Recall: Statement of the binomial theorem
\[ (x+y)^n = \binom{n}{0} x^n + \binom{n}{1} x^{n-1}y + \binom{n}{2} x^{n-2} y^2 + \cdots + \binom{n}{n}y^n. \]
Here, the power should be to \(n-1\) instead. Observe how \(p\) replaces the role of \(x\), and \(1-p\) replaces the role of \(y\).
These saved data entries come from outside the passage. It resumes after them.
-- ==== Sys2Proof/Machine/Access.lean ====
section
/-!
DEFINITION. The checks of a memory access, row by row of R219: the plumb stage, the address range, range locks, translation
by page, race-watch, and the data that returns; and the bytes a checked access reads and writes.
-/
namespace Sys2Proof.Machine

/-- What an access does with its bytes. -/
inductive AccKind | load | store | rmw
  deriving DecidableEq, Repr

/-- Bytes one lane touches at one address; a group-wide access is lane 0's. -/
structure Piece where
  lane : Nat
  j : Nat
  addr : Int
  len : Nat
  deriving DecidableEq, Repr

/-- Where a piece lies once translated: segments of a page each, lowest first. Tier 3 stands for scratchpad. -/
structure Seg where
  tier : Nat
  place : Nat
  pa : Nat
  len : Nat
  pte : Nat := 0
  deriving DecidableEq, Repr

/-! ## The plumb stage (R70 to R74) -/

/-- The verdict cache holds a matching entry: it moves to the front (R74). -/
def verdictHit (g : Group) (v : Verdict) : Bool := g.verdicts.contains v
def useVerdict (g : Group) (v : Verdict) : Group := { g with verdicts := (v :: g.verdicts.filter (· != v)).take 16 }

/-- An out-of-range element under the bounds modes: nothing for trap, an index or a mask otherwise (R71 to R73). -/
def resolve (bm ext : Nat) (idx : Int) : Option (Option Nat) :=
  if 0 ≤ idx ∧ idx < ext then some (some idx.toNat)
  else match bm with
    | 0 => none
    | 1 => some none
    | 2 => if ext = 0 then some none else some (some (if idx < 0 then 0 else ext - 1))
    | _ => if ext = 0 then some none else some (some (idx % ext).toNat)

/-- The plumb stage's answer: element indices by lane and j (nothing for a masked one), or the bounds trap; and the group with
its verdict cache. `discharged` indices are used as computed. -/
def plumb (x : Env) (r : Rec) (recNo idxCode : Nat) (offset : Int) (n : Nat) (who : List Nat) (value : Nat → Word)
    (forceTrap : Bool) (ext : Nat := extent r) : Option (List (Nat × Nat × Option Int)) × Group :=
  let v : Verdict := ⟨x.g.level, x.f.pc, recNo, idxCode, offset⟩
  let iv := view x.g x.f idxCode
  let inside := fun (i : Iv) => 0 ≤ i.lo + offset ∧ i.hi + offset + n - 1 ≤ (ext : Int) - 1
  let sh := shadow x.g idxCode
  let g := if verdictHit x.g v || (sh.pin && decide (inside sh.iv)) then useVerdict x.g v else x.g
  let discharged := who = [] ∨ verdictHit x.g v ∨ inside iv
  let raw := who.flatMap fun l => (List.range n).map fun j => (l, j, sgn (value l) + offset + Int.ofNat j)
  if discharged then (some (raw.map fun (l, j, i) => (l, j, some i)), g)
  else
    let bm := if forceTrap then 0 else bmode r
    let out := raw.map fun (l, j, i) => (l, j, resolve bm ext i)
    if out.any fun (_, _, o) => o.isNone then (none, g)
    else (some (out.map fun (l, j, o) => (l, j, (o.getD none).map Int.ofNat)), g)

/-- The exact byte address of element `i` of a record (R82, R84): a discharged index outside the record keeps its exact address. -/
def elemAt (r : Rec) (i : Int) : Int :=
  if 0 ≤ i then (elemAddr r i.toNat : Int) else if isTile r then -1 else (lBase r : Int) + i * lStride r

/-! ## Rows 5 to 7 -/

/-- The address space ends here for a record: 2^57, or the block's scratchpad size (R88). -/
def spaceEnd (x : Env) (scratch : Bool) : Nat := if scratch then x.b.spsize else 2 ^ 57
/-- A piece leaves the address range (R88). -/
def outside (x : Env) (scratch : Bool) (p : Piece) : Bool := p.addr < 0 || (spaceEnd x scratch : Int) < p.addr + p.len
/-- A range lock stands against an access (R136). -/
def locked (x : Env) (scratch : Bool) (k : AccKind) (p : Piece) : Bool :=
  (kget {} x.s.cores x.core).locks.any fun l =>
    l.scratch == scratch && (if scratch then l.block == x.g.block else l.part == x.b.part) &&
    p.addr < l.hi && (l.lo : Int) < p.addr + p.len &&
    (match l.role with | .dst => true | .src => k != .load | .matB => k != .load)
/-- A write meets B bytes that a matrix instruction of the group, arrived at a keystone, has still to read: it waits (R133). -/
def unreadB (x : Env) (scratch : Bool) (k : AccKind) (ps : List Piece) : Bool :=
  scratch && k != .load && x.gangs.any fun a => ps.any fun p => p.addr < a.bHi && (a.bLo : Int) < p.addr + p.len
/-- The lowest address among the pieces that satisfy a test. -/
def lowestBad (ps : List Piece) (t : Piece → Bool) : Option Nat :=
  match ps.filter t with
  | [] => none
  | p :: rest => some (rest.foldl (fun a q => min a q.addr) p.addr).toNat

/-! ## Row 8: translation -/

/-- Pages a piece touches. -/
def pagesOf (p : Piece) : List Nat :=
  let a := p.addr.toNat
  if p.len = 0 then [] else if a / 65536 = (a + p.len - 1) / 65536 then [a / 65536] else [a / 65536, (a + p.len - 1) / 65536]
/-- Translate each distinct page once (R90). -/
def translateAll (s : State) (core part : Nat) (lvl : Level) (acc : Acc) : List Nat → List (Nat × Xlate) × State
  | [] => ([], s)
  | v :: vs =>
    let (r, s) := translate s core part lvl acc (v * 65536)
    let (rs, s) := translateAll s core part lvl acc vs
    ((v, r) :: rs, s)
/-- The segments of a piece, once its pages have translated. -/
def segsOf (m : List (Nat × Xlate)) (p : Piece) : List Seg :=
  let a := p.addr.toNat
  (pagesOf p).filterMap fun v =>
    match m.lookup v with
    | some (.ok tier place frame pte) =>
      let lo := max a (v * 65536)
      let hi := min (a + p.len) ((v + 1) * 65536)
      some ⟨tier, place, frame * 65536 + lo % 65536, hi - lo, pte⟩
    | _ => none
/-- The outcome of the piece's pages other than success: the first failing page's. -/
def failOf (m : List (Nat × Xlate)) (p : Piece) : Option Xlate :=
  (pagesOf p).findSome? fun v =>
    match m.lookup v with
    | some (.ok _ _ _ _) => none
    | o => o
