/-! ## What a write sets off -/

/-- A group's acquire meets a release: it takes the release's stamp when the two are strong (R123, R124, R145). -/
def strong (k : Nat) (g : Group) (sc : Nat) (m : RelMark) : Bool :=
  let reach := fun (l : Nat) => match l with | 0 => k == m.group | 1 => g.block == m.block | 2 => dieOf (k / 64) == dieOf (m.group / 64) | _ => true
  reach sc && reach m.scope
def acquire (k sc : Nat) (m : RelMark) (g : Group) : Group :=
  if strong k g sc m then { g with acqStamp := max g.acqStamp m.stamp } else g
/-- The same for every release that still stands beside a location: a value written by a later write that is no read-modify-write ends
them (R124), but for a join (R139). -/
def acquireAll (k sc : Nat) (ms : List RelMark) (g : Group) : Group := (ms.filter fun m => !m.past).foldl (fun g m => acquire k sc m g) g
/-- A group's lanes have read beside some releases: a later fence.acq of a lane makes its reads acquires (R124). -/
def noteMet (m : Mask) (ms : List RelMark) (g : Group) : Group :=
  { g with readMarks := ms.foldl (fun (l : List (Mask × RelMark)) r =>
      if m = 0 ∨ r.past then l
      else if l.any (·.2 == r) then l.map fun q => if q.2 = r then (q.1 ||| m, r) else q else (m, r) :: l) g.readMarks }
/-- The releases that stand beside some bytes. -/
def marksAt (m : KMap (List RelMark)) (keys : List Nat) : List RelMark := (keys.flatMap fun k => kget [] m k).eraseDups
/-- The eight bytes a watch looks at (R213, R281); those of a peer are looked at by packets. -/
def watchWord (s : State) (b : Block) (w : Watch) : Nat :=
  if w.scratch then leVal (mreads b.scratch w.addr 8) else leVal (physRead s w.tier w.addr 8)
/-- A watch's condition holds. -/
def watchHit (s : State) (b : Block) (f : Frag) : Bool :=
  match f.watch, f.wait with
  | some w, .mbar => w.tier != 2 && watchWord s b w / 2 ^ 63 != w.want
  | some w, .cwait => w.tier != 2 && w.want ≤ watchWord s b w
  | _, _ => false
/-- The release marks beside a watched word, and the scope its waiter acquires at. -/
def watchMark (s : State) (b : Block) (f : Frag) : Nat × List RelMark :=
  match f.watch with
  | some w =>
    if w.scratch then (1, marksAt b.marks ((List.range 8).map (w.addr + ·))) else (3, marksAt s.marks ((List.range 8).map fun i => tkey w.tier (w.addr + i)))
  | none => (0, [])
/-- Resume a waiter directly after its instruction, where it must find a clause header. -/
def resume (now : Nat) (f : Frag) : Frag := { f with wait := .none, watch := none, pc := f.pc + 4, arrive := .header, reached := now }
/-- Resume every mbar and cwait waiter whose condition holds (R213, R281). -/
def wakeAll (s : State) : State :=
  l1Acquires { s with groups := kmap (fun k g =>
      let b := kget {} s.blocks g.block
      let hits := (groupFrags g).filter (watchHit s b)
      if hits = [] then g
      else
        let g := hits.foldl (fun g f => let (sc, ms) := watchMark s b f; acquireAll k sc ms (noteMet f.exec ms g)) g
        let up := fun (f : Frag) => if watchHit s b f then resume s.clock f else f
        { g with table := kmap (fun _ f => up f) g.table, spill := g.spill.map up }) s.groups }
    (s.groups.filterMap fun (k, g) => if (groupFrags g).any (watchHit s (kget {} s.blocks g.block)) then some k else none)
/-- The stamp of the releases a join that reads a counter now synchronises with: every one at device or system scope, those too whose value
a later write has replaced (R139). -/
def joinStamp (ms : List RelMark) : Nat := ms.foldl (fun n m => if 3 ≤ m.scope then max n m.stamp else n) 0
/-- The fragment parked in join at a counter whose continuation frame finds no room: it stands at its join again, which takes the task trap
(R366). -/
def crowdOut (s : State) (k tier a : Nat) : State :=
  let mine := fun (f : Frag) => f.wait == .join && f.watch.any fun w => w.tier == tier && w.addr == a
  let up := fun (f : Frag) => if mine f then { f with wait := .none, watch := none, crowded := true } else f
  { s with groups := kmod s.groups k fun g => { g with table := kmap (fun _ f => up f) g.table, spill := g.spill.map up } }
/-- The continuation frame of a group whose counter has come to zero, newest in its core's quarry (R300). A peer's counter is named by the
low 56 bits of its device and address. -/
def contFrame (s : State) (k tier a part stamp : Nat) : State :=
  let f : Frame := { cont := true, slot := k % 64, stamp := stamp, ctr := tier * 2 ^ 56 + a % 2 ^ 56, core := k / 64, gslot := k % 64, part := part }
  (pushFrame s (k / 64) f).getD (crowdOut s k tier a)
/-- A parked join counter that a test names and that stands at zero gives its waiter a continuation frame (R300), with the releases made
until then (R139). -/
def joinsAt (s : State) (test : Nat → Nat → Bool) : State :=
  let hits := s.slices.flatMap fun (n, sl) => sl.waiters.filterMap fun (key, w) =>
    if test (key / 2 ^ 60) (key % 2 ^ 60) && leVal (physRead s (key / 2 ^ 60) (key % 2 ^ 60) 8) = 0 then some (n, key, w) else none
  hits.foldl (fun s (n, key, (k, _)) =>
    let s := modSlice s n fun sl => { sl with waiters := kdel sl.waiters key }
    contFrame s k (key / 2 ^ 60) (key % 2 ^ 60) (kget ({} : Block) s.blocks (kget {} s.groups k).block).part
      (joinStamp (marksAt s.marks ((List.range 8).map (key + ·))))) s
/-- A write of some bytes may leave a counter at zero. -/
def wakeJoins (s : State) (tier : Nat) (as : List Nat) : State := joinsAt s fun t b => t == tier && as.any fun a => b ≤ a && a < b + 8
/-- Waits that a write of the device's own, or a migration, has ended (R213, R281, R300): they end with the clock at the latest. -/
def wakeLate (s : State) : State := joinsAt (wakeAll s) fun _ _ => true
/-- End the parks at pages whose PTE no longer has mig set (R401): the instruction issues again for its unfinished lanes, before any other of
its group. -/
def endParks (s : State) : State :=
  let s := s.parts.foldl (fun s x => if x.2.held = [] then s else flushHeld s x.1) s
  let isOver := fun (a : Nat) => !bitOf (read8 s a) 15
  { s with
    groups := kmap (fun _ g =>
      match g.parked with
      | some p =>
        if isOver p.pte then { g with parked := none, resuming := if (kfind g.table p.entry).isSome then g.resuming.or (some p) else none } else g
      | none => g) s.groups
    blocks := kmap (fun _ b => { b with copies := kmap (fun _ c =>
      match c.migWait with | some a => if isOver a then { c with migWait := none } else c | none => c) b.copies }) s.blocks }
/-- Writes to a migration ring's tail word are doorbells (R407). -/
def doorbells (s : State) (tier : Nat) (as : List Nat) : State :=
  { s with parts := kmap (fun p q =>
      let n := (kget 0 q.regs 0x20F).toNat % 16
      if 4 ≤ n && n ≤ 12 && (List.range 4).any (fun i => match deviceAddr s p .read (preg2 s p 0x20D + 4 + i) with
        | some (t, a) => t == tier && as.contains a | none => false)
      then { q with doorbell := true } else q) s.parts }
/-- Everything an accepted write sets off but cairn counts. -/
def touched (s : State) (tier : Nat) (as : List Nat) : State :=
  let s := if tier = 0 then snoopTlb s as else s
  doorbells (wakeJoins (wakeAll (endParks s)) tier as) tier as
So from using the binomial theorem, that expression now simplifies to
\[ \left[ p + (1-p)\right]^{n-1}. \]
Hopefully it is clear that this expression indeed evaluates to 1. Thus upon substituting into what we had earlier,
\[ E(X) = np \times 1 = np \]
as required.
For the variance, one uses a similar strategy to this, but they start by computing \( E(X(X-1))\) instead. Since \( E(X(X-1)) = E(X^2 - X) = E(X^2) - E(X)\), this then allows us to find the second moment \(E(X^2)\). And as usual, conclude with \(\operatorname{Var}(X) = E(X^2) - [E(X)]^2\).